Interesting, Yelp ratings have almost identical averages and spreads among all grades.

Yelp rating: critical VS not critical conditions

restaurant %>% 
  filter(grade == c("A", "B", "C"), critical_flag == c("Critical", "Not Critical")) %>% 
  ggplot(aes(x=grade, y=rating, color=grade)) + 
  geom_jitter() + 
  facet_grid(.~critical_flag)
## Warning in `==.default`(grade, c("A", "B", "C")): longer object length is
## not a multiple of shorter object length
## Warning in is.na(e1) | is.na(e2): longer object length is not a multiple of
## shorter object length
## Warning in critical_flag == c("Critical", "Not Critical"): longer object
## length is not a multiple of shorter object length

Critical conditions doesn’t seem to affect the ratings of restaurants.

Price VS Inspection grade

restaurant %>% 
  filter(grade == c("A", "B", "C"), !price == "NA") %>% 
  ggplot(aes(x=grade, y=price, color=grade)) + 
  geom_jitter()
## Warning in `==.default`(grade, c("A", "B", "C")): longer object length is
## not a multiple of shorter object length
## Warning in is.na(e1) | is.na(e2): longer object length is not a multiple of
## shorter object length

Expensive restaurants seem to have better inspection grades.


Conclusions

  • Approximately 83% of restaurants received an inspection grade of A.

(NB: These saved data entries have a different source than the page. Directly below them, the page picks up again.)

-- ==== Sys2Proof/Syntax.lean ====
section
/-! DEFINITION. The syntax: one constructor per row of spec/opcode_table.json. Rows that are instructions carry
their operand fields (the fields the encoding holds and the instruction uses); rows that are events of the device
or its surroundings carry what the event names. -/

namespace Sys2Proof

/-- The access kinds of a translated access (R396). -/
inductive Access where
  | fetch | load | store | atomic
  deriving DecidableEq, Repr

/-- The stair registers STB, STL and STP (R195). -/
inductive StairReg where
  | stb | stl | stp
  deriving DecidableEq, Repr

/-- What a register write addresses: a CSR of the current hart, or a management register at a path-5 offset
written by a master (R133, R335, R338). -/
inductive RegTarget where
  | csr (n : Nat)
  | mgmt (master : Nat) (offset : Nat)
  deriving DecidableEq, Repr

/-- A unit that degraded operation removes (R423), on die `d`. -/
inductive Resource where
  | core (d c : Nat)
  | way (d : Nat)
  | row (d : Nat)
  deriving DecidableEq, Repr

/-- A Gleip flit: the port that sends it, and its number there (R340). -/
structure Flit where
  port : Nat
  n : Nat
  deriving DecidableEq, Repr

/-- A host access to device memory (R20), or a master's read of the management registers through BAR0 or of the launch windows
through BAR2, n bytes from an offset (R335, R338). -/
inductive HostOp where
  | read (n : Nat)
  | write (bytes : List Byte)
  | bar0 (n : Nat)
  | bar2 (n : Nat)
  deriving DecidableEq, Repr

/-- Three-register scalar operations of a pair's PR layout (R114). -/
inductive PairOp where
  | add | sub | and | or | xor | sll | srl | sra
  deriving DecidableEq, Repr

/-- Immediate scalar operations of a pair's PI layout (R114). -/
inductive PairImm where
  | addi | slli | srli | srai
  deriving DecidableEq, Repr

/-- The scalar half of a pair (R114, R145). -/
inductive PairScalar where
  | nop
  | reg (op : PairOp) (rd ra rb : XReg)
  | imm (op : PairImm) (rd ra : XReg) (imm6 : BitVec 6)
  deriving DecidableEq, Repr

/-- The A-format vector operations (majors 0x28 to 0x2F, R117). -/
inductive AOp where
  | vadd | vsub | vadds | vsubs | vmul | vmulh | vmacc | vwmacc | vand | vor | vxor | vandn | vsll | vsrl
  | vsra | vssr | vneg | vfadd | vfsub | vfmul | vfdiv | vfsqrt | vfrcp | vfma | vfms | vfnma | vfwma
  | vceq | vcne | vclt | vcle | vfceq | vfclt | vfcle | vfcun | vmin | vmax | vfmin | vfmax | kand | kor
  | kxor | kandn | knot | kmw | kmr | vmov | vfneg | vfabs | vfsgnj | vrev | vperm | vslidn | vsliup
  | vidx | vfcvt | vfcvti | vicvtf | vnclip | vext | vredsum | vwredsum | vredmax | vredmin | vredand
  | vredor | vredxor | vfredsum | vfwredsum | vfredmax | vfredmin | vsredsum | vswredsum | vsredmax | vsredmin
  | vsredand | vsredor | vsredxor | vsfredsum | vsfwredsum | vsfredmax | vsfredmin | vscore | vscoreS
  | vsegr | vexps | vwacc | vclget | vclput | radd | uadd | rxor | rmulo | umulo | rfmul | ufmul | rfadd
  | ufadd | rcvt | ucvt | rnrw | unrw
  deriving DecidableEq, Repr

/-- An A-format instruction without its guard: the operation and its three fields, a field that the operation
does not use being 0, and a mask register number standing in the low 3 bits of its field (R107, R160). -/
structure AHalf where
  op : AOp
  apd : Ap
  apa : Ap
  apb : Ap
  deriving DecidableEq, Repr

  • The average rating of a Yelp customer is 3.518 and median is 3.5 on the scale from 1 to 5.

  • Bad grades and critical conditions flagged by the Department of Health don’t seem to affect the ratings of restaurants. That being said, a Yelp customer’s review is not likely effected by the cleanliness and safety of a restaurant.